Lehane, who has been described as a master of the “political dark arts,” is also behind the crypto industry super PAC Fairshake, which has spent hundreds of millions to bring anti-crypto candidates to their knees in the 2024 election. He joined OpenAI that same year and has been in President Trump’s ear ever since, whispering sweeping and controversial policy recommendations like preventing of states to regulate artificial intelligence and relaxation of environmental restrictions which can slow down data center construction.
OpenAI CEO Sam Altman, who told a post on social media that TBPN is his favorite tech show, seems to think the acquisition won’t change TBPN’s commentary and even criticism of the company.
“I don’t expect them to go easy on us, I’m sure I’ll do my part to enable it with the occasional stupid decision,” he wrote.

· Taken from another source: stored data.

/-- LAUNCH_COMPLETION (R158): the subject names the launch. First its release begins; once that is over its counter is
incremented. -/
def execLaunchCompletion (s : State) : Answer :=
  match s.subject with
  | .unit n =>
    match s.launch? n with
    | none => .next s
    | some l =>
      if !s.running ∨ l.placed < l.grid ∨ l.live ≠ 0 ∨ l.tasks ≠ 0 then .next s else
      match l.end_ with
      | .running =>
        if l.done = 0 then .next (s.dropLaunch n)
        else
          let homes := l.teams.flatMap fun t => (List.range 32).map fun g => (t, g)
          let s := s.systemWriteBack homes
          .next (s.updLaunch n fun x => { x with end_ := .releasing (s.time.now + BitVec.ofNat 64 (s.margin .system)) })
      | .releasing at_ => if s.time.now < at_ then .next s else .next (s.countDone l)
      | .page => .next s
  | _ => .next s

end Sys2Proof.Machine
end

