-- ==== Sys2Proof/Certificates/Slice0/Obligations.lean ====
section
/-! DEFINITION. The statements for the provers: what the encoding, each family of words, taking a trap and returning from
one, and the events of the part do, each with the rules of spec/ it formalises or rests on. -/
open Sys2Proof Sys2Proof.Machine

/-- For every instruction that is well-formed, is not the illegal instruction and has a word, decoding its word gives
the instruction, with every operand at every value that the encoding admits. (R54, R57, R58, R61, R62, R63, R64, R66,
R297, R312, R371) -/
def Obligations.DecodeOfEncode : Prop :=
  ∀ (i : Instr) (w : W64), i.wf = true → (∀ v, i ≠ .illegalInstruction v) → encode i = some w → decode w = i

/-- For every 64-bit word: what it decodes to encodes to the same word, and is well-formed unless the word is illegal;
no word decodes to an event. A full-form word whose GP is 24 to 30, or whose GN is 1 with GP 31, or whose CLASS is 0xD
to 0xF, decodes to the illegal instruction; so does one of class 0x0 to 0xC with an INDEX that the class does not
assign (above its last one, or 0 in class 0); so does every word, of either form, that no well-formed instruction has
as its encoding (a reserved bit that is set, a reserved value); so do the all-zero and the all-ones word. (R54, R55,
R57, R66, R77) -/
def Obligations.EveryWordDecodesOnce : Prop :=
  (
  ∀ w : W64, encode (decode w) = some w ∧ (decode w = .illegalInstruction w ∨ (decode w).wf = true) ∧
    isEvent (decode w) = false) ∧
  (
  (∀ w : W64, w.getLsbD 62 = false → 24 ≤ (w.extractLsb' 56 5).toNat → (w.extractLsb' 56 5).toNat ≤ 30 →
    decode w = .illegalInstruction w) ∧
  (∀ w : W64, w.getLsbD 62 = false → w.extractLsb' 56 5 = 31 → w.getLsbD 61 = true → decode w = .illegalInstruction w) ∧
  (∀ w : W64, w.getLsbD 62 = false → 0xD ≤ (w.extractLsb' 52 4).toNat → decode w = .illegalInstruction w) ∧
  (∀ (w : W64) (c last : Nat), w.getLsbD 62 = false → (w.extractLsb' 52 4).toNat = c →
    [0x17, 0x10, 0x0C, 0x0F, 0x0A, 0x0A, 0x0F, 0x0B, 0x08, 0x09, 0x0A, 0x06, 0x07][c]? = some last →
    (last < (w.extractLsb' 46 6).toNat ∨ (c = 0 ∧ (w.extractLsb' 46 6).toNat = 0)) → decode w = .illegalInstruction w) ∧
  (∀ w : W64, (∀ i : Instr, i.wf = true → (∀ v, i ≠ .illegalInstruction v) → encode i ≠ some w) →
    decode w = .illegalInstruction w) ∧
  decode 0 = .illegalInstruction 0 ∧ decode (BitVec.allOnes 64) = .illegalInstruction (BitVec.allOnes 64))

/-- Nine words that the manual works out bit by bit (a fused multiply-add, a branch, a pair word, a truth-table word,
a shuffle, a gather, a copy, a return from a trap, a call) decode to the instructions they stand for, with the fields
the manual gives. (R58, R63, R66, R67, R101, R122, R174, R242, R250, R355) -/
def Obligations.SpecWordsDecode : Prop :=
  decode 0x9F20C1020245200A = .ffma { sw := true, gn := false, gp := 31 }
    { d := 4, a := 8, b := 9, i := false, ra := false, rb := false, ty := .f32, rm := .rz, fs := false, sub := 0, c := 10 } ∧
  decode 0x9F50003FFFE81FFB = .bra { sw := true, gn := false, gp := 31 }
    { d := 0, a := 0xFF, b := 0xFF, u := true, bp := 0x40, ofl := 0x1FFB } ∧
  decode 0xC001020020828500 = .pairAdd true { pg := .always, d := 4, b := 8, imm := 0 }
    { op := .fmul, args := { pg := .p0, d := 5, b := 10, imm := 0 } } ∧
  decode 0x1F14004080C48604 = .lop3 { sw := false, gn := false, gp := 31 }
    { d := 1, a := 2, b := 3, i := false, ra := false, rb := false, ty := tyOfCode 9, rm := .rne, fs := false, sub := 6, c := 4 } ∧
  decode 0x1F60C18140278301 = .shfl { sw := false, gn := false, gp := 31 }
    { d := 6, a := 5, b := 0, i := true, ra := false, rb := false, ty := .b32, rm := .rne, fs := false, sub := 3, c := 1 } ∧
  decode 0x1F808201030A9021 = .gath { sw := false, gn := false, gp := 31 }
    { d := 8, a := 4, b := 12, space := .sc, width := .b32, split := true, aux := 1, off := 0x021 } ∧
  decode 0x1F9005018580B401 = .cpyin { sw := false, gn := false, gp := 31 }
    { d := 20, a := 6, b := 22, scope := .lane, evp := 0, lu := false, ls := true, cq := 3, opx := 0x401 } ∧
  decode 0x1FC0000000000000 = .rfe { sw := false, gn := false, gp := 31 } { d := 0, a := 0, b := 0, sub := 0 } ∧
  decode 0x1F50828000010002 = .call { sw := false, gn := false, gp := 31 }
    { d := 10, a := 0, b := 0, u := false, bp := 8, ofl := 2 }

/-- Where the next move is the issue of a frontier entry and its fetch gives a word, the step is the execution of what
that word decodes to, by that entry, in the state after the fetch. A word fetched from a line that is present,
resident, fetchable and free of errors is the eight bytes at the address, least significant first. (R7, R125, R143,
R162, R283) -/
def Obligations.StepRunsWord : Prop :=
  (∀ (s s' : State) (b : BundleId) (u : Bun) (rest : List Move) (w : W64),
    s.agenda = { ticks := 0, clocks := 0, act := .issue b } :: rest →
    State.bun? { s with agenda := rest } plainHdr b = some u →
    State.fetch { s with agenda := rest } u = (s', .word w) →
    step s = exec (decode w) { s' with subject := .bundle b }) ∧
  (∀ (s s1 s2 : State) (u : Bun) (k a ia : Nat) (g : W64),
    s.xlate u.ctx u.pc.toNat permFetch = (s1, .ok (.dev k a) g, ia) → (s1.stack k).fetchable (a / 128) u = true →
    (s1.icacheRead u ia).lineErrors k (a / 128) u.ctx (ia / 128 * 128) false true = (s2, { words := [], sel := none }) →
    s.fetch u = (s2, .word (BitVec.ofNat 64 (ofBytes (s2.mem.home.read (devKey k a) 8)))))

/-- Where the next move is the issue of a frontier entry: a fetch that fails takes its trap in every live lane of the
bundle, precise at the word, and its helper lanes become empty; a page of code that is not resident parks the entry;
an entry that does not issue changes nothing. Where the next move is an event, the step is the execution of that event
with the subject the move names; where the move lets time pass first, the step is that of the state in which the time
has passed and what it brings about has happened. The next move is the first asked for, but that a declaration about a
device comes before a transaction from it in the same tick. (That the next move is the first asked for, and that an
event with its subject is a move of the agenda, are the model's choices, log entries 1 and 2; the order of a
declaration is R425's.) (R4, R5, R125, R143, R283, R351, R358, R391, R425) -/
def Obligations.StepTakesOtherMoves : Prop :=
  (
  ∀ (s s' : State) (b : BundleId) (rest : List Move), s.agenda = { ticks := 0, clocks := 0, act := .issue b } :: rest →
    (State.bun? { s with agenda := rest } plainHdr b = none → step s = .next { s with agenda := rest }) ∧
    ∀ u, State.bun? { s with agenda := rest } plainHdr b = some u →
      (∀ t, State.fetch { s with agenda := rest } u = (s', .trap t) → step s = .next (s'.trapLanes u (trapAll u.slots t))) ∧
      (∀ w, State.fetch { s with agenda := rest } u = (s', .park w) → step s = .next (s'.parkWord u w))) ∧
  (
  (∀ (s : State) (i : Instr) (x : Subject) (rest : List Move), isEvent i = true →
    declaredFirst s.agenda = { ticks := 0, clocks := 0, act := .event i x } :: rest →
    step s = exec i { s with agenda := rest, subject := x }) ∧
  (∀ (s : State) (i : Instr) (x : Subject) (n c : Nat) (rest : List Move), isEvent i = true → 0 < n + c →
    declaredFirst s.agenda = { ticks := n, clocks := c, act := .event i x } :: rest →
    step s = exec i { State.elapse { s with agenda := rest } n c with subject := x }) ∧
  (∀ (m : Move) (rest : List Move), m.act.sender = none ∨ (∀ d, takeDeclaration d rest = none) →
    declaredFirst (m :: rest) = m :: rest) ∧
  (∀ (m x : Move) (rest : List Move) (d : Nat), m.act.sender = some d → x.ticks = 0 → x.act.declares = some d →
    (declaredFirst (m :: x :: rest)).head? = some { m with act := x.act }))

/-- From every state whatever, reachable or not, the step answers a next state: no word, no event and no order of the
two ends in a fault or a refusal. So the part is safe from every state. (That every word and event answers a next
state, whatever the state, is the model's choice, log entry 9.) (R77, R74, R143) -/
def Obligations.NothingStopsThePart : Prop :=
  (∀ s : State, ∃ t, step s = .next t) ∧ ∀ s : State, Safe s

/-- When power is applied, STATUS shows state 1 at step 1 of a cold start with no failure code and no attempts; no
team, gang, launch, task, operation or command is held; every launch queue is disabled with HEAD, TAIL and CODE zero;
every output is disabled; the time base is not synchronised, with the bound 0xFFFF; every memory lists nothing. (That
the first step has number 1 and that nothing of an earlier life is held are the readings of the log entries 7 and 8.)
(R9, R153, R415, R418, R421, R432, R438) -/
def Obligations.ResetLeaves : Prop :=
  State.reset.power.state = 1 ∧ State.reset.power.step = 1 ∧ State.reset.power.fail = 0 ∧ State.reset.power.attempts = 0 ∧
  State.reset.teams = [] ∧ State.reset.gangs = [] ∧ State.reset.launches = [] ∧ State.reset.ops = [] ∧
  State.reset.serges = [] ∧ State.reset.rays = [] ∧ State.reset.tcmds = [] ∧ State.reset.gauze = [] ∧
  State.reset.calico = [] ∧ State.reset.felt.jobs = [] ∧ (∀ c, State.reset.tasks.getD c [] = []) ∧
  (∀ q < 16, (State.reset.lq q).en = false ∧ (State.reset.lq q).head = 0 ∧ (State.reset.lq q).tail = 0 ∧
    (State.reset.lq q).code = 0) ∧
  (∀ o ∈ State.reset.outputs, o.en = false) ∧ State.reset.outputs.length = 4 ∧
  State.reset.time.unsync = true ∧ State.reset.time.bound = 0xFFFF ∧ State.reset.time.now = 0 ∧
  State.reset.streams = [] ∧ State.reset.regroup = [] ∧ State.reset.mem.home = [] ∧ State.reset.mem.dram = [] ∧
  State.reset.mem.host = [] ∧ State.reset.mem.peer = [] ∧ (∀ a, State.reset.mem.home.get a = 0) ∧
  State.reset.mem.stackList.length = 8

/-- An integer word on a TYPE without a view writes the exact result of its operation modulo 2^w when FS is 0 and sets
no flag; when FS is 1 it writes the result clamped to the range of the type and sets SA in `$fpstat` exactly when
clamping changed the value, and sets no other flag. (R86) -/
def Obligations.NarrowsIntegers : Prop :=
  ∀ (l : Lane) (vs : List W32) (x : Arith) (op : Int → Int → Int → Int), x.ty ≠ .vw →
    let w := tyBits x.ty
    let lo : Int := if tySigned x.ty then -(2 ^ (w - 1)) else 0
    let hi : Int := if tySigned x.ty then 2 ^ (w - 1) - 1 else 2 ^ w - 1
    let v := op (intOf x.ty (l.src x.ty x.a.toNat)) (intOf x.ty (l.srcB x)) (intOf x.ty (l.src x.ty x.c.toNat))
    (x.fs = false → l.intOp vs x op = l.dst x.ty x.d.toNat (BitVec.ofInt 64 v)) ∧
    (x.fs = true → lo ≤ v → v ≤ hi → l.intOp vs x op = l.dst x.ty x.d.toNat (BitVec.ofInt 64 v)) ∧
    (x.fs = true → v < lo → l.intOp vs x op =
      { l.dst x.ty x.d.toNat (BitVec.ofInt 64 lo) with fpstat := l.fpstat ||| 0x40 }) ∧
    (x.fs = true → hi < v → l.intOp vs x op =
      { l.dst x.ty x.d.toNat (BitVec.ofInt 64 hi) with fpstat := l.fpstat ||| 0x40 })

/-- In each lane of P, `addc` in 32-bit form writes (A + B + pC) mod 2^32 and sets pC when the sum reaches 2^32, and
`subb` writes (A - B - pC) mod 2^32 and sets pC when the difference is negative; the 64-bit forms do the same on pairs
with 2^64. For operands in the range of a type of width w, quotient q and remainder r satisfy a = q*b + r with |r| <
|b| and r of the dividend's sign where b is not 0 and the quotient fits; a zero divisor gives the greatest value, or
the least for a negative signed dividend, with remainder a; the least value divided by -1 gives the least value with
remainder 0. (R91, R94) -/
def Obligations.CarriesAndDivisions : Prop :=
  (
  ∀ (l : Lane) (x : Arith), x.i = false →
    let c : Nat := if l.pred x.c.toNat then 1 else 0
    (x.ty = .n32 → let a := (l.reg x.a.toNat).toNat; let b := (l.reg x.b.toNat).toNat
      l.addCarry x = (l.setReg x.d.toNat (BitVec.ofNat 32 (a + b + c))).setPred x.c.toNat (decide (2 ^ 32 ≤ a + b + c)) ∧
      l.subBorrow x = (l.setReg x.d.toNat (BitVec.ofInt 32 (a - b - c))).setPred x.c.toNat (decide (a < b + c))) ∧
    (x.ty = .n64 → let a := (l.pair x.a.toNat).toNat; let b := (l.pair x.b.toNat).toNat
      l.addCarry x = (l.setPair x.d.toNat (BitVec.ofNat 64 (a + b + c))).setPred x.c.toNat (decide (2 ^ 64 ≤ a + b + c)) ∧
      l.subBorrow x = (l.setPair x.d.toNat (BitVec.ofInt 64 (a - b - c))).setPred x.c.toNat (decide (a < b + c)))) ∧
  (
  ∀ (w : Nat) (g : Bool) (a b : Int), 0 < w → intFits w g a = true → intFits w g b = true →
    (b ≠ 0 → ¬(g = true ∧ a = -(2 ^ (w - 1)) ∧ b = -1) →
      a = (divide w g a b).1 * b + (divide w g a b).2 ∧ (divide w g a b).2.natAbs < b.natAbs ∧
      (0 ≤ a → 0 ≤ (divide w g a b).2) ∧ (a ≤ 0 → (divide w g a b).2 ≤ 0) ∧ intFits w g (divide w g a b).1 = true) ∧
    (b = 0 → (divide w g a b).2 = a ∧
      (divide w g a b).1 = if g = false then 2 ^ w - 1 else if 0 ≤ a then 2 ^ (w - 1) - 1 else -(2 ^ (w - 1))) ∧
    (g = true → a = -(2 ^ (w - 1)) → b = -1 → divide w g a b = (-(2 ^ (w - 1)), 0)))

TBPN, meanwhile, sees the acquisition as a means to do more than just comment.
“While we’ve been critical of the industry at times, after getting to know Sam and the OpenAI team, what stood out the most was their openness to feedback and their commitment to getting it right,” Hays said in a statement. “Moving from commentary to actually impacting how this technology is distributed and understood globally is incredibly important to us.”